§ **Description of the task**
Here is the task for the records below: repeat exactly the lines from the one with "[.release 1] := rfl" to the one with "(tUnit .run).headCommit = none", both included, and nothing else.

§ **Material to process**
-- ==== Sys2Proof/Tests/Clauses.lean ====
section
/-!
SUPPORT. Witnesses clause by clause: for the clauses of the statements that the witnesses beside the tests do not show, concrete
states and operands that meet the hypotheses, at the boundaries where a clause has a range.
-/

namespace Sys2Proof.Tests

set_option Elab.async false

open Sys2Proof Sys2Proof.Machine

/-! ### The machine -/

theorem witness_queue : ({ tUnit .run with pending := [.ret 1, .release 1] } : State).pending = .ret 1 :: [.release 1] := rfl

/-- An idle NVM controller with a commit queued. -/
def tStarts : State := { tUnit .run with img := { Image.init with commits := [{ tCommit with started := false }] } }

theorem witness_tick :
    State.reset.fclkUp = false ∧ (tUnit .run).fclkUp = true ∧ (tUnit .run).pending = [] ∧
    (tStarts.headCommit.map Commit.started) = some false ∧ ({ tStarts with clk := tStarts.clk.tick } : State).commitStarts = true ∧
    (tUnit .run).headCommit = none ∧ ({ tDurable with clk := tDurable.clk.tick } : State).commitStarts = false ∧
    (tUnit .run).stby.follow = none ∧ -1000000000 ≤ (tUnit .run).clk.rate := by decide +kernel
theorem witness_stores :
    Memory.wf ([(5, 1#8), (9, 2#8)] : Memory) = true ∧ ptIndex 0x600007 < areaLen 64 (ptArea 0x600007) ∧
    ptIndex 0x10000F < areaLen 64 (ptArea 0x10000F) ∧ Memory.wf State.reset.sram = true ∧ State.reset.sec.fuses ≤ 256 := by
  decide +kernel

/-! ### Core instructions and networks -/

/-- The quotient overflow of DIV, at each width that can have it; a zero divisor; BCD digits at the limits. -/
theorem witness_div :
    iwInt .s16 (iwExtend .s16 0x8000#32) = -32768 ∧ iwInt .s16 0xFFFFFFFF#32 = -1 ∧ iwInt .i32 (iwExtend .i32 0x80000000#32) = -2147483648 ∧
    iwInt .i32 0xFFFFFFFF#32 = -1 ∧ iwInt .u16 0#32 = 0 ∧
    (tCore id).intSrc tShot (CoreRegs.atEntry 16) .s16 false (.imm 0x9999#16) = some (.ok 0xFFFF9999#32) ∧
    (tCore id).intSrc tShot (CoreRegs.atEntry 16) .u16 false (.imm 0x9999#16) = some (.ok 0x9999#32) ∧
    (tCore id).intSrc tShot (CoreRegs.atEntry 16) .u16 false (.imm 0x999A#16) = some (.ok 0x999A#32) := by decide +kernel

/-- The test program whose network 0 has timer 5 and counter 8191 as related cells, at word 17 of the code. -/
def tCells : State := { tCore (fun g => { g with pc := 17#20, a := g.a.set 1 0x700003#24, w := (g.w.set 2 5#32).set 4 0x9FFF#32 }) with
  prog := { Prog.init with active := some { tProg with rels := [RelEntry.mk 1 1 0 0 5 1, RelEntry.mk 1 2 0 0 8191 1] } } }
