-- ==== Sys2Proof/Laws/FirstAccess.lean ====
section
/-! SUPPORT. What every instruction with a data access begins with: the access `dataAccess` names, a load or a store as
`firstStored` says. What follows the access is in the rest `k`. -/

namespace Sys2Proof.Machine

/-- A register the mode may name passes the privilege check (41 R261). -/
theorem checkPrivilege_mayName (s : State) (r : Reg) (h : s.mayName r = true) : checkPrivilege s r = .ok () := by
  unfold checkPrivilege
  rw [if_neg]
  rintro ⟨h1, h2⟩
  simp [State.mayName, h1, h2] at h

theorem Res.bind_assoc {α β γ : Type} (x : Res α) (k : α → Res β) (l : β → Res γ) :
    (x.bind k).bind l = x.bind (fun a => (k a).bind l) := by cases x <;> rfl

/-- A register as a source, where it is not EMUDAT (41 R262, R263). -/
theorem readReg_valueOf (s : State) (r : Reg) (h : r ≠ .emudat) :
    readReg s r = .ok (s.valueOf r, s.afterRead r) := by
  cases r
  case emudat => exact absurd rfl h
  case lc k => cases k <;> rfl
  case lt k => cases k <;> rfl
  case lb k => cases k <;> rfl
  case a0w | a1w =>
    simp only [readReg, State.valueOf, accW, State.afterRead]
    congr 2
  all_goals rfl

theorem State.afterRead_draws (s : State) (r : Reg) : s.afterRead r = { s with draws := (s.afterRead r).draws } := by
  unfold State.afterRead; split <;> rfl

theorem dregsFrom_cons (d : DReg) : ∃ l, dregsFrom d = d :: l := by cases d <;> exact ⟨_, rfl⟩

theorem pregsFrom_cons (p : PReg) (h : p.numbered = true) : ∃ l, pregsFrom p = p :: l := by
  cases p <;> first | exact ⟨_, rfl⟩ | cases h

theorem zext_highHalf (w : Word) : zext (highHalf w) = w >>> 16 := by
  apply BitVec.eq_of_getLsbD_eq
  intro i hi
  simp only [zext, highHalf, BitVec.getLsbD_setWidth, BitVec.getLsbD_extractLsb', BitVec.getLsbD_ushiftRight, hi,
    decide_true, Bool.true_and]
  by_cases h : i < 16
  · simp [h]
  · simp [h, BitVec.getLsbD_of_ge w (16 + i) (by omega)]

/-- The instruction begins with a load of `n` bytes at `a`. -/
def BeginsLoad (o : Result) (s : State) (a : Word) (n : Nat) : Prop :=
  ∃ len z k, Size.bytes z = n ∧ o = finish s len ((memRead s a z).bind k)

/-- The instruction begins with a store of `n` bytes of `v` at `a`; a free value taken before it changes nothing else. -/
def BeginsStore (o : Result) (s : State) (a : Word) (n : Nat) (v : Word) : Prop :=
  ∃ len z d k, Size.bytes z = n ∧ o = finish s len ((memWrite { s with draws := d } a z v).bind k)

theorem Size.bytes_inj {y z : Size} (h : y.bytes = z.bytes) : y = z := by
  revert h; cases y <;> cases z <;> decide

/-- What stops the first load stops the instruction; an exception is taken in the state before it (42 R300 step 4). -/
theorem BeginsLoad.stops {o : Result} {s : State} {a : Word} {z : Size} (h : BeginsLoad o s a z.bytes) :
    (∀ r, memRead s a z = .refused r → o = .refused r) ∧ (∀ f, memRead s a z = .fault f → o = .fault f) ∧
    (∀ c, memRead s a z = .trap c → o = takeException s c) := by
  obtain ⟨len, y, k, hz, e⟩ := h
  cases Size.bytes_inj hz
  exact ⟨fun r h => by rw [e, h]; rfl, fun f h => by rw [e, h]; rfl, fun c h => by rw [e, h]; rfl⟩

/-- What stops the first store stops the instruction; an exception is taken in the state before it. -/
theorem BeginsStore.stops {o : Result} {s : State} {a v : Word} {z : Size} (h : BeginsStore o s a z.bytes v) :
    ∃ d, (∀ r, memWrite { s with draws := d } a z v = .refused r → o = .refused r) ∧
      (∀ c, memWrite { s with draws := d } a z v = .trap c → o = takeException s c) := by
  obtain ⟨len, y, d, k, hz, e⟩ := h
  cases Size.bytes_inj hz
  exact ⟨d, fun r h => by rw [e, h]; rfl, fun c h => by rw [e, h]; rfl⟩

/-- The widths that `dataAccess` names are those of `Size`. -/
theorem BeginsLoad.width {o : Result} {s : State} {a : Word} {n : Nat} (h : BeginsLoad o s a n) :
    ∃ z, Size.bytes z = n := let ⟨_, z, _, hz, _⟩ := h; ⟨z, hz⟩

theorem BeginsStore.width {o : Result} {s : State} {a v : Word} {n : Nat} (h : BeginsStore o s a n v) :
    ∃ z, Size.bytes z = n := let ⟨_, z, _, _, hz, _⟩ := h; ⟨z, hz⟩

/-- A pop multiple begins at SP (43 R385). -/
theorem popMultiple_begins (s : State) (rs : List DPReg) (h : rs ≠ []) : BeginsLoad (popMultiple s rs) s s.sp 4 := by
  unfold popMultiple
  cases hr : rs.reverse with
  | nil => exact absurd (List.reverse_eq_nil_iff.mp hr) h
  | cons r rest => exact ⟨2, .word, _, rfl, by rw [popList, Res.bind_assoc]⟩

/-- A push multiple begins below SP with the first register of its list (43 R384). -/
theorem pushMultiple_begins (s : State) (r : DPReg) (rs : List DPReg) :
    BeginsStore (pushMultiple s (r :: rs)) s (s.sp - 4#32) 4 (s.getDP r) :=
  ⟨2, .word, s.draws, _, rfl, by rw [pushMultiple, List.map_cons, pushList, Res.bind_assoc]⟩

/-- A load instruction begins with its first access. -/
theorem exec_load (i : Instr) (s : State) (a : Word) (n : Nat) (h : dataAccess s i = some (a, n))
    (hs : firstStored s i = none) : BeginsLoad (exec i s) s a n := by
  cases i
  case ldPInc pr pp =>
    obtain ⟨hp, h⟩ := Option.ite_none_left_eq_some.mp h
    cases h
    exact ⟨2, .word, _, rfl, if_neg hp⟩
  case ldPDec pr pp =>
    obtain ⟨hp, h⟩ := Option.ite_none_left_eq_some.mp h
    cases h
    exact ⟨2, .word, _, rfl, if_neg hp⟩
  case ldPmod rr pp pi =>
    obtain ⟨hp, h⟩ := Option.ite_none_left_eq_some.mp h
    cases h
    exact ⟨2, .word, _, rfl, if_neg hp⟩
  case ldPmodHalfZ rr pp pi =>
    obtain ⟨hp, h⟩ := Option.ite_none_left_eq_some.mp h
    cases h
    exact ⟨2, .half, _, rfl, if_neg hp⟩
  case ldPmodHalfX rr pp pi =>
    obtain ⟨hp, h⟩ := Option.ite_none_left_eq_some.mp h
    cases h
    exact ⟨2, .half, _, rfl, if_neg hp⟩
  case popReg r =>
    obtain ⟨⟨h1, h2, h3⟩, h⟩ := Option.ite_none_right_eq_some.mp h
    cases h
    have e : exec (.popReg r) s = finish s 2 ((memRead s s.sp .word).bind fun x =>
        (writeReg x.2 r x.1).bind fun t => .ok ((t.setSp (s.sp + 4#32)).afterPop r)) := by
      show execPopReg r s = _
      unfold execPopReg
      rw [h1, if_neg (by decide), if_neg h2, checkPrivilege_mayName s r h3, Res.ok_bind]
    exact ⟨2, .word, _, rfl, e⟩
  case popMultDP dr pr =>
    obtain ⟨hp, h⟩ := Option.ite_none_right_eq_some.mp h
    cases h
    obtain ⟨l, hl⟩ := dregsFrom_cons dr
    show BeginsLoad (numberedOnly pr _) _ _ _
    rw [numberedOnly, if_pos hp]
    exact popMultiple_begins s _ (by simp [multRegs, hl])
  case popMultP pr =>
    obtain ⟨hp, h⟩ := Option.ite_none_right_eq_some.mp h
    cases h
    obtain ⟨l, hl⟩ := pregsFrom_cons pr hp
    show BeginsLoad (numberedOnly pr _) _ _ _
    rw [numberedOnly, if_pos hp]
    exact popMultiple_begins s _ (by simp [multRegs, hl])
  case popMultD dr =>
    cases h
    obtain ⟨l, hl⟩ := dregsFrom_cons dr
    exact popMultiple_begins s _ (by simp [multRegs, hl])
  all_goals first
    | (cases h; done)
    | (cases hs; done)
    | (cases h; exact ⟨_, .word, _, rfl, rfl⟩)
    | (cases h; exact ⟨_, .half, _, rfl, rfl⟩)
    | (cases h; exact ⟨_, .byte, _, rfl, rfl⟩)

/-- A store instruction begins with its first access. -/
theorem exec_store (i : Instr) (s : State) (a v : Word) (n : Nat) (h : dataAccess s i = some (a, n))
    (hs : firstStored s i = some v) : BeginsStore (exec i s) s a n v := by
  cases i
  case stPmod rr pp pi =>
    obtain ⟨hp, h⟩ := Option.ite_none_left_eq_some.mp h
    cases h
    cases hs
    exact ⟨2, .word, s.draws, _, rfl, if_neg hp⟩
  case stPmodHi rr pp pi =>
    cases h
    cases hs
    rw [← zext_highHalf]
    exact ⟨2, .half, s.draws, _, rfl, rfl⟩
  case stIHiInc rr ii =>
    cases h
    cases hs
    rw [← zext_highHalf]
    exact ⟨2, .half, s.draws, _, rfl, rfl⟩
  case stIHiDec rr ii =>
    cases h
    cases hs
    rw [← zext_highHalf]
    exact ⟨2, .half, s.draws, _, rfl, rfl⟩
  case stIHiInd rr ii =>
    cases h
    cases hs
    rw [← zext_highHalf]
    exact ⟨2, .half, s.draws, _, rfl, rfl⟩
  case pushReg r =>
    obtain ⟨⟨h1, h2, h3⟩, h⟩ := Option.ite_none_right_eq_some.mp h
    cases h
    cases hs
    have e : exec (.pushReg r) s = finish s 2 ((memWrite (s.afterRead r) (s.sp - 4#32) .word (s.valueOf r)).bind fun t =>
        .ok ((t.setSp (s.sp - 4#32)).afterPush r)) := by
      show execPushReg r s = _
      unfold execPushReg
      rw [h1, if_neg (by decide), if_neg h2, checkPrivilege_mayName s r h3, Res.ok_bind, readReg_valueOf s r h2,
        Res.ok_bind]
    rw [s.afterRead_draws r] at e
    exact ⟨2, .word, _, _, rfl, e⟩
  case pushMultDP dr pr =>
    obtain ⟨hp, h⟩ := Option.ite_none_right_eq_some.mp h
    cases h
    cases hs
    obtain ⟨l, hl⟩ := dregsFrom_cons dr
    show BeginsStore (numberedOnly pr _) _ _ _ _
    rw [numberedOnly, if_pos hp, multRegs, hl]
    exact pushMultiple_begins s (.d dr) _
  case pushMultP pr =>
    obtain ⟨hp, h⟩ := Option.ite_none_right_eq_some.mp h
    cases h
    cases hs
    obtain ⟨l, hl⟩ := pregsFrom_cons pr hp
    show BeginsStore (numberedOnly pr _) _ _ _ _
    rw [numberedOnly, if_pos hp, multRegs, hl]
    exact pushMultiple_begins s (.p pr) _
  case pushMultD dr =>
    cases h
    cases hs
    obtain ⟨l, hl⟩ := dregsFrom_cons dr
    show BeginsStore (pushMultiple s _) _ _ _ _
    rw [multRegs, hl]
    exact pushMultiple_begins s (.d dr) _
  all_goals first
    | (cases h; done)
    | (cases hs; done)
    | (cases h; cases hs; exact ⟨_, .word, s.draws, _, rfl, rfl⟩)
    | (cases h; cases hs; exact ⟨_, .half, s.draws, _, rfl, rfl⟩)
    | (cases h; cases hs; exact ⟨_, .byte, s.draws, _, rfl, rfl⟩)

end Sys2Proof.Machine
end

§ **Solution to the problem**
theorem witness_queue : ({ tUnit .run with pending := [.ret 1, .release 1] } : State).pending = .ret 1 :: [.release 1] := rfl

/-- An idle NVM controller with a commit queued. -/
def tStarts : State := { tUnit .run with img := { Image.init with commits := [{ tCommit with started := false }] } }

theorem witness_tick :
    State.reset.fclkUp = false ∧ (tUnit .run).fclkUp = true ∧ (tUnit .run).pending = [] ∧
    (tStarts.headCommit.map Commit.started) = some false ∧ ({ tStarts with clk := tStarts.clk.tick } : State).commitStarts = true ∧
    (tUnit .run).headCommit = none ∧ ({ tDurable with clk := tDurable.clk.tick } : State).commitStarts = false ∧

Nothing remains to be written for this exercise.